Yes, at least husband and I know they're definitely not cut out to be our friends. ;) Thanks for the TIG shout-out :)
You're right. Definitely don't want to be friends with them! :)
Thanks Eileen. It is funny how people react about ethnicity. I think it is sad if that woman you mentioned is actually ashamed of her heritage or feels it isn't worthy for whatever reason. I can see how this would happen though. Had I not gone to college (and met fellow Asian-Americans - who validated that my existence wasn't strange), I probably would feel the same way as her.
Thanks. On a similar note, I sometimes wonder if my daughter will feel strange with my brother's family, as his four children are 100% Korean, and deeply emeshed in the culture. Will she feel she is not Korean enough? Will she then turn to my Husband's side of the family which is 100% Caucasian and not feel like she completely fits in there either? I hope neither is the case, and hopefully she will continue to have multi-cultural friends (and possibly a sibling ;) who will help her feel less like an odd woman out.

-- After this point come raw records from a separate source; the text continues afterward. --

/-- The ticks that pass between the command before and this one (log entry 1). -/
def Instr.ticks : Instr → Nat
  | .devIdentify dt _ => dt
  | .devStatus dt _ => dt
  | .devReset dt _ => dt
  | .modeStart dt _ => dt
  | .modeStop dt _ => dt
  | .modeSet dt _ => dt
  | .modeStatus dt _ => dt
  | .serviceEnter dt _ => dt
  | .serviceExit dt _ => dt
  | .serviceProof dt _ => dt
  | .feConfig dt _ => dt
  | .feTrim dt _ => dt
  | .feStatus dt _ => dt
  | .pointConfig dt _ => dt
  | .pointStatus dt _ => dt
  | .calLoad dt _ => dt
  | .calStatus dt _ => dt
  | .emitConfig dt _ => dt
  | .emitStatus dt _ => dt
  | .ledgerSet dt _ => dt
  | .ledgerStatus dt _ => dt
  | .loopClose dt _ => dt
  | .loopOpen dt _ => dt
  | .loopCoef dt _ => dt
  | .loopSet dt _ => dt
  | .loopRepClear dt _ => dt
  | .loopStatus dt _ => dt
  | .schedLoad dt _ => dt
  | .schedStatus dt _ => dt
  | .safeConfig dt _ => dt
  | .safeStatus dt _ => dt
  | .hkConfig dt _ => dt
  | .hkSwitch dt _ => dt
  | .hkTherm dt _ => dt
  | .hkUrgent dt _ => dt
  | .hkRead dt _ => dt
  | .pwrSet dt _ => dt
  | .pwrStatus dt _ => dt
  | .ridgeLaneCfg dt _ => dt
  | .ridgeLaneTest dt _ => dt
  | .ridgeLaneStatus dt _ => dt
  | .chainConfig dt _ => dt
  | .chainDiscover dt _ => dt
  | .chainTimeSet dt _ => dt
  | .chainStatus dt _ => dt
  | .hostNetConfig dt _ => dt
  | .hostStatus dt _ => dt
  | .semClaim dt _ => dt
  | .semRelease dt _ => dt
  | .semLease dt _ => dt
  | .semStatus dt _ => dt
  | .keyRotate dt _ => dt
  | .keyProvision dt _ => dt
  | .keySchedDigest dt _ => dt
  | .keyStatus dt _ => dt
  | .fwWrite dt _ => dt
  | .fwCommit dt _ => dt
  | .fwStatus dt _ => dt
  | .monWrite dt _ => dt
  | .monRead dt _ => dt
  | .faultLog dt _ => dt
  | .faultUnits dt _ => dt
  | .healthConfig dt _ => dt
  | .healthRead dt _ => dt
  | .histDump dt _ => dt
  | .histDumpComplete dt _ _ => dt
  | .doorbell dt _ _ => dt
  | .mailboxTake dt _ _ _ => dt
  | .ethCommandDatagram dt _ _ _ => dt
  | .commandTimeout dt _ _ => dt
  | .semReadClaim dt _ _ => dt
  | .semWriteRelease dt _ _ _ => dt
  | .semLeaseExpiry dt _ => dt
  | .lockoutEnd dt _ => dt
  | .ctLatch dt _ => dt
  | .ringEnable dt _ _ _ => dt
  | .ringDisable dt _ _ _ => dt
  | .monCommit dt _ _ => dt
  | .bootGo dt _ _ => dt
  | .bootDatagram dt _ _ _ => dt
  | .registerWrite dt _ _ _ => dt
  | .hostSessionEnd dt _ _ => dt
  | .hostPerst dt _ => dt
  | .hostLinkDown dt _ => dt
  | .hostAerFatal dt _ => dt
  | .hostDmaTimeout dt _ => dt
  | .arpRequest dt _ _ _ _ => dt
  | .arpCacheExpiry dt _ _ => dt
  | .icmpEcho dt _ _ _ _ _ => dt
  | .frameDiscard dt _ => dt
  | .ptpSync dt _ _ => dt
  | .ptpFollowUp dt _ _ _ _ => dt
  | .ptpAnnounce dt _ _ => dt
  | .ptpDelayReq dt _ => dt
  | .ptpDelayResp dt _ _ _ _ _ => dt
  | .timeMapTimeout dt _ => dt
  | .timeMapReport dt _ => dt
  | .eventDatagram dt _ => dt
  | .pointInterrupt dt _ => dt
  | .columnDelivery dt => dt
  | .columnBoundary dt _ _ => dt
  | .serviceRecordAppend dt => dt
  | .writePipelineCheck dt _ _ => dt
  | .decisionInstant dt _ => dt
  | .shotFrame dt => dt
  | .ledgerDecision dt => dt
  | .shotInstant dt => dt
  | .esnsCheck dt _ => dt
  | .uncommandedCurrent dt _ => dt
  | .gateReadback dt _ => dt
  | .holdFrame dt _ => dt
  | .corniceRead dt _ _ => dt
  | .corniceWrite dt _ _ _ => dt
  | .corniceReply dt _ _ => dt
  | .corniceNoReply dt _ => dt
  | .corniceLineFault dt _ => dt
  | .serviceProofShot dt => dt
  | .refillTick dt _ _ => dt
  | .diagnosisAgeExpired dt _ => dt
  | .reservoirComparator dt _ _ => dt
  | .chargeTimeout dt _ => dt
  | .comparatorCrossing dt _ _ _ _ _ => dt
  | .preDetector dt => dt
  | .calTableCompute dt _ _ => dt
  | .tileDllUnlock dt _ => dt
  | .engineRunStart dt => dt
  | .engNop dt _ _ _ => dt
  | .engLdb dt _ _ _ => dt
  | .engLdh dt _ _ _ => dt
  | .engLdw dt _ _ _ => dt
  | .engLdd dt _ _ _ => dt
  | .engLdb4 dt _ _ _ => dt
  | .engStb dt _ _ => dt
  | .engSth dt _ _ => dt
  | .engStw dt _ _ => dt
  | .engStd dt _ _ => dt
  | .engAdd dt _ _ => dt
  | .engAdds dt _ _ => dt
  | .engSub dt _ _ => dt
  | .engSubs dt _ _ => dt
  | .engAnd dt _ _ => dt
  | .engOr dt _ _ => dt
  | .engXor dt _ _ => dt
  | .engShl dt _ _ => dt
  | .engShr dt _ _ => dt
  | .engAsr dt _ _ => dt
  | .engAsrr dt _ _ => dt
  | .engMin dt _ _ => dt
  | .engMax dt _ _ => dt
  | .engAbs dt _ _ => dt
  | .engMov dt _ _ => dt
  | .engMovi dt _ _ => dt
  | .engSath dt _ _ => dt
  | .engSel dt _ _ => dt
  | .engNorm dt _ _ => dt
  | .engBexp dt _ _ => dt
  | .engBxclr dt _ _ => dt
  | .engCmpeq dt _ _ => dt
  | .engCmplt dt _ _ => dt
  | .engCmple dt _ _ => dt
  | .engCmpltu dt _ _ => dt
  | .engPand dt _ _ => dt
  | .engPor dt _ _ => dt
  | .engPnot dt _ _ => dt
  | .engDiv dt _ _ => dt
  | .engDivr dt _ _ => dt
  | .engSqrt dt _ _ => dt
  | .engMfs dt _ _ => dt
  | .engMts dt _ _ => dt
  | .engQmac dt _ _ => dt
  | .engQmsu dt _ _ => dt
  | .engQmul dt _ _ => dt
  | .engAccrd dt _ _ => dt
  | .engAccclr dt _ _ => dt
  | .engSmul dt _ _ => dt
  | .engAccsum dt _ _ => dt
  | .engAccnorm dt _ _ => dt
  | .engSetb dt _ _ => dt
  | .engSeti dt _ _ => dt
  | .engSetm dt _ _ => dt
  | .engSetl dt _ _ => dt
  | .engSetd dt _ _ => dt
  | .engAddi dt _ _ => dt
  | .engGeti dt _ _ => dt
  | .engLoop0 dt _ _ => dt
  | .engLoop1 dt _ _ => dt
  | .engLend0 dt _ => dt
  | .engLend1 dt _ => dt
  | .engEnd dt _ => dt
  | .resultLanding dt _ => dt
  | .guardSlotEnd dt _ => dt
  | .stagingComplete dt _ _ => dt
  | .storeScrub dt _ => dt
  | .storeRestoreDone dt _ => dt
  | .schedLoadDone dt => dt
  | .warmUpEnd dt => dt
  | .orderlyStopComplete dt => dt
  | .stopTimeout dt => dt
  | .degradedPeriodExpiry dt => dt
  | .serviceSessionTimeout dt => dt
  | .safeResetRisingEdge dt => dt
  | .safeResetPress dt _ _ => dt
  | .safeResetStuck dt => dt
  | .resetStuckClear dt => dt
  | .estopDemand dt => dt
  | .estopRelease dt => dt
  | .zoneCodeTaken dt _ => dt
  | .zoneCodeUnstable dt => dt
  | .encoderEdge dt _ => dt
  | .encoderIndex dt _ => dt
  | .facetCrossing dt _ => dt
  | .encEdgeTimeout dt => dt
  | .slsEdgeWatchdog dt => dt
  | .slpFrameTimeout dt => dt
  | .le0Period dt _ _ _ => dt
  | .phaseCurrentComparator dt _ _ => dt
  | .le1Period dt => dt
  | .le2Period dt => dt
  | .le3Period dt _ _ => dt
  | .le4Period dt => dt
  | .le5Period dt => dt
  | .referenceInstant dt => dt
  | .alignmentEnd dt => dt
  | .overcurrentA dt _ _ => dt
  | .busOvervolt dt _ => dt
  | .spinupTimeout dt => dt
  | .lockRegainTimeout dt => dt
  | .trackingErrorLimit dt => dt
  | .loopEngineUpset dt _ => dt
  | .brakeStopCondition dt _ => dt
  | .periodInEdge dt => dt
  | .zoneEvaluation dt _ _ => dt
  | .offTest dt _ => dt
  | .offTestEnd dt _ => dt
  | .safeFbReadback dt _ _ => dt
  | .lockstepMismatch dt _ => dt
  | .lockstepSelfTest dt _ => dt
  | .safetyMemEcc dt => dt
  | .islandClock dt => dt
  | .faultNReadback dt => dt
  | .selfTestComplete dt _ => dt
  | .roundStart dt => dt
  | .excitationSwap dt => dt
  | .conversionEnd dt _ => dt
  | .openDetect dt _ => dt
  | .dieMonitorRead dt _ => dt
  | .hardTrip dt => dt
  | .hardTripRelease dt => dt
  | .pmbusPoll dt _ => dt
  | .pmbAlert dt _ => dt
  | .flashWriteDone dt => dt
  | .healthWindow dt _ => dt
  | .powerOn dt => dt
  | .powerLoss dt => dt
  | .porstAssert dt => dt
  | .porstRelease dt _ => dt
  | .vddIoLow dt => dt
  | .resetCauseEnd dt => dt
  | .rootPllLock dt => dt
  | .rootPllUnlock dt => dt
  | .refclkLost dt => dt
  | .refclkHoldoverExpired dt => dt
  | .referenceHoldoverEnd dt => dt
  | .railPgGood dt _ => dt
  | .railPgTimeout dt _ => dt
  | .railPgLost dt _ => dt
  | .domainPowerGood dt _ => dt
  | .domainSwitch dt _ => dt
  | .safetyWatchdog dt => dt
  | .appWatchdog dt => dt
  | .appRestartDone dt => dt
  | .startWatchdog dt => dt
  | .imageLoaded dt => dt
  | .signalDetect dt _ => dt
  | .cdrLock dt _ _ => dt
  | .commaAlignment dt _ => dt
  | .ctsReceived dt _ _ _ => dt
  | .dtpReceived dt _ _ _ _ => dt
  | .blockLock dt _ _ => dt
  | .dskBlock dt _ _ _ _ => dt
  | .dskSend dt _ => dt
  | .creditInitialisation dt _ _ _ => dt
  | .bringupTimeout dt _ _ => dt
  | .bringupRestart dt _ => dt
  | .dataLockLost dt _ _ => dt
  | .ctlLaneLost dt _ => dt
  | .excludedLaneRetrain dt _ => dt
  | .sleepEntry dt _ => dt
  | .wake dt _ => dt
  | .controlSlotSend dt _ => dt
  | .controlCycleStart dt => dt
  | .syncSlot dt _ _ _ => dt
  | .linkSlot dt _ _ => dt
  | .keepaliveLost dt _ => dt
  | .stopHoldReceived dt _ _ => dt
  | .msgFragment dt _ _ => dt
  | .reassemblyTimeout dt _ _ => dt
  | .discAssign dt _ _ _ _ _ => dt
  | .discDone dt _ _ _ _ _ => dt
  | .discChange dt _ _ _ _ => dt
  | .discoveryStart dt => dt
  | .discoveryFailed dt => dt
  | .discoveryRetry dt => dt
  | .addressLoss dt => dt
  | .dataPacket dt _ _ _ _ => dt
  | .packetSend dt _ => dt
  | .creditBlock dt _ _ => dt
  | .creditReturn dt _ => dt
  | .slotReportSend dt _ => dt
  | .verticalBlanking dt => dt
  | .idleCommit dt => dt
  | .layerUnderrun dt _ _ => dt
  | .monGridEcc dt => dt
  | .hostPerstRelease dt _ => dt
  | .hostLinkUp dt _ => dt
  | .refclkReturn dt => dt
  | .emissionFaultEnd dt _ _ => dt
  | .arpReply dt _ _ _ => dt
  | .netConfigApply dt _ => dt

Ugh. The only shame is those horribly ignorant people! I'm glad to hear though that your loving and supportive family made all the difference. Thanks for commenting.
Thanks Janette. Yes, I hope that the tide changes as more multi-cultural children meet and realize they're great just the way they are.
Thanks for commenting. Unfortunately it's going to take a while before bigotry is a memory, and it is true that as kids we don't see color the same way as adults. Hopefully someday kids won't ever have to lose the colorblind sight.
That's an awesome attitude. I like how you think!